Give Me Liberty and Death: Assisted Suicide in Oregon

By Campbell, Courtney S. | The Christian Century, May 5, 1999 | Go to article overview

Give Me Liberty and Death: Assisted Suicide in Oregon


Campbell, Courtney S., The Christian Century


A 43-year-old Oregon man is progressively paralyzed by the advance of amyotrophic lateral sclerosis (ALS). Cared for by a hospice and his family in his travel trailer, the man requests a lethal dose of medication so that he can end his life. A physician, acting under the state's Death with Dignity law, prescribes a sufficient supply of barbiturates. The man uses a straw to mix the barbiturates with a chocolate nutrition drink. When his paralysis makes it difficult for him to swallow the mixture, a brother-in-law helps the man to die, though the brother-in-law refuses to talk about how he did it (the Oregonian, March 11, 1999).

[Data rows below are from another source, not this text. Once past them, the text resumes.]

-- ==== Sys2Proof/Syntax.lean ====
section
/-! DEFINITION. The commands: one constructor per row of spec/opcode_table.json. The table gives the rows no
fields; the operands are the model's (log entry 27): what names the timer, the port or the frame concerned.
Everything else a command needs stands in the message at the head of its input queue (R162, R166). -/
namespace Sys2Proof

/-- The two message ports (10_ports section 10.1). -/
inductive Port where
  | forward
  | backward
  deriving DecidableEq, Repr

/-- One step of the device (95_what_each_step_holds.md). -/
inductive Instr where
  /-- HARD_RESET (R171): the reset line is asserted. -/
  | hardReset
  /-- RESET_RELEASE (R161): the reset line is released. -/
  | resetRelease
  /-- REFERENCE_TICK (R152). -/
  | referenceTick
  /-- MESSAGE_ARRIVAL (R162): the lanes of a port's input have delivered these bytes whole. -/
  | messageArrival (port : Port) (bytes : Frame)
  /-- PASS_THROUGH (R165): the head message of a port, of a pass-through kind. -/
  | passThrough (port : Port)
  /-- SETUP (R6): the head message of the forward input. -/
  | setup
  /-- ORIGIN_RELEASE (R20, R21, R23): the head message of the forward input. -/
  | originRelease
  /-- ORIGIN_RELEASE_CONFIRM (R21, R23). -/
  | originReleaseConfirm
  /-- PROGRESS (R12, R36): the head message of the backward input. -/
  | progress
  /-- ANSWER (R13, R36). -/
  | answer
  /-- FAR_RELEASE (R15, R16, R34, R36). -/
  | farRelease
  /-- FAR_RELEASE_CONFIRM (R19, R34, R36). -/
  | farReleaseConfirm
  /-- BLOCK (R38). -/
  | block
  /-- UNBLOCK (R40). -/
  | unblock
  /-- FAR_SEIZE (R42, R43). -/
  | farSeize
  /-- FAR_CLEAR (R44). -/
  | farClear
  /-- TARIFF_OFFER (R113 to R115). -/
  | tariffOffer
  /-- BATCH_ACCEPT (R145): the head message of the forward input. -/
  | batchAccept
  /-- EXPORT_HALT (R147). -/
  | exportHalt
  /-- EXPORT_RESUME (R148). -/
  | exportResume
  /-- T_PROCEED_EXPIRY (R17) of the context with this index. -/
  | tProceedExpiry (context : Nat)
  /-- T_CLEAR_EXPIRY (R22) of the context with this index. -/
  | tClearExpiry (context : Nat)
  /-- GUARD_EXPIRY (R32) of the circuit at the head of this group's guard list. -/
  | guardExpiry (group : Nat)
  /-- CLEARING_EXPIRY (R35) of this circuit. -/
  | clearingExpiry (circuit : Nat)
  /-- PROBE_TIMER_EXPIRY (R88) of this group. -/
  | probeTimerExpiry (group : Nat)
  /-- GAP_TIMER_EXPIRY (R98) of this route list. -/
  | gapTimerExpiry (list : Nat)
  /-- ACCEPT_TIMER_EXPIRY (R146). -/
  | acceptTimerExpiry
  /-- SAMPLE_EXPIRY (R79). -/
  | sampleExpiry
  /-- UNKNOWN_REQUEST (R174): a Management Request at the head of the forward input, as are all that follow. -/
  | unknownRequest
  /-- ENTER_SERVICE (R175). -/
  | enterService
  /-- QUIESCE (R176). -/
  | quiesce
  /-- RESTART (R179, R180). -/
  | restart
  /-- READ_DEVICE_STATUS (R177). -/
  | readDeviceStatus
  /-- CLEAR_ERROR_FLAGS (R169, R177). -/
  | clearErrorFlags
  /-- SET_EXCHANGE_TIME (R156). -/
  | setExchangeTime
  /-- SET_GLOBAL_PARAMETERS (R178). -/
  | setGlobalParameters
  /-- LOAD_DESTINATION (R56). -/
  | loadDestination
  /-- DELETE_DESTINATION (R56). -/
  | deleteDestination
  /-- LOOKUP_DESTINATION (R56). -/
  | lookupDestination
  /-- LOAD_ROUTE_LIST (R59). -/
  | loadRouteList
  /-- RESTART_GAP (R102). -/
  | restartGap
  /-- LOAD_THRESHOLD_SET (R78). -/
  | loadThresholdSet
  /-- LOAD_TRUNK_GROUP (R47, R48). -/
  | loadTrunkGroup
  /-- REMOVE_TRUNK_GROUP (R49). -/
  | removeTrunkGroup
  /-- SET_GROUP_STATE (R45). -/
  | setGroupState
  /-- BLOCK_CIRCUIT (R41). -/
  | blockCircuit
  /-- UNBLOCK_CIRCUIT (R41). -/
  | unblockCircuit
  /-- DECLARE_CARRIER (R111). -/
  | declareCarrier
  /-- REMOVE_CARRIER (R112). -/
  | removeCarrier
  /-- LOAD_TARIFF (R116). -/
  | loadTariff
  /-- PIN_CARRIER (R117). -/
  | pinCarrier
  /-- UNPIN_CARRIER (R117). -/
  | unpinCarrier
  /-- READ_GROUP (R50, R90). -/
  | readGroup
  /-- READ_CIRCUIT (R50). -/
  | readCircuit
  /-- READ_CONTEXT (R177). -/
  | readContext
  /-- READ_ROUTE_LIST (R75). -/
  | readRouteList
  /-- READ_CARRIER (R122). -/
  | readCarrier
  /-- LATCH_COUNTERS (R92). -/
  | latchCounters
  /-- READ_LATCHED (R93). -/
  | readLatched
  deriving DecidableEq, Repr

end Sys2Proof
end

A new professional and moral era in medicine began in Oregon in 1998--the state entered a brave new world in which physicians assume the responsibility for hastening the death of their terminally ill patients, and patients determine the timing, circumstances and means of their deaths. Patients now can give their physicians a revolutionary command: "Give me liberty and give me death." How and why did this come about?

Oregon is a state that takes immense pride in its pioneer history. As people pushed westward in the 19th century, they left behind older social patterns and moral and religious traditions. That frontier spirit is still alive. Oregon's approach to assisted suicide displays the ethos and sentiments of libertarianism: personal autonomy, choice and self-determination are regarded as sovereign, and institutions with authoritarian pretensions, whether the government, the church or professional associations, are viewed with suspicion.

The Oregon Death with Dignity Act exemplifies both this ethos and the frontier imperative to continually expand and revise boundaries. Those who formulated the act had three purposes in mind: 1) To provide terminally ill patients with the right to "a humane and dignified death" through ingestion of a lethal medication; 2) to provide physicians with immunity from legal and professional sanction for participating (whether by offering a diagnosis, providing information or writing a prescription) in hastening patients' deaths; 3) to assure the public that such a practice could be subject to regulation and public accountability (in contrast to the unregulated methods of Dr. Jack Kevorkian and the absence of accountability of physicians in the Netherlands).

The Death with Dignity Act was initially approved by voters in 1994, though legal appeals postponed its implementation until fall 1997. It made Oregon the first jurisdiction in the world to give physicians the legal permission to assist in the suicide of terminally ill patients. The law was widely heralded as illustrating the "pioneering" role of Oregon in patient-directed medical practice and in ensuring "dignity" at death.

While the language of dignity and compassion gave the act its conceptual foundation, the legislation's practical focus was on enabling physicians to write prescription for lethal medication. What follows such authorization is largely unregulated and ambiguous, as the opening story illustrates; the state's deputy attorney acknowledges that the act is silent on many questions about implementation.

What the act does make clear are certain rights and responsibilities of both patients and physicians prior to the writing of the prescription. For example, adults with a diagnosed terminal illness (meaning that according to reasonable medical judgment, the patient's life expectancy is less than six months) have the right to request medication that will end life in a "humane and dignified" manner. (The act does not refer to the patient's request or the physician's action by the term "physician-assisted suicide.") Patients may ask for information about their diagnosis and prognosis; about the potential risks and probable results of ingesting lethal medication; and about alternatives, including palliative care and hospice. They may rescind their request.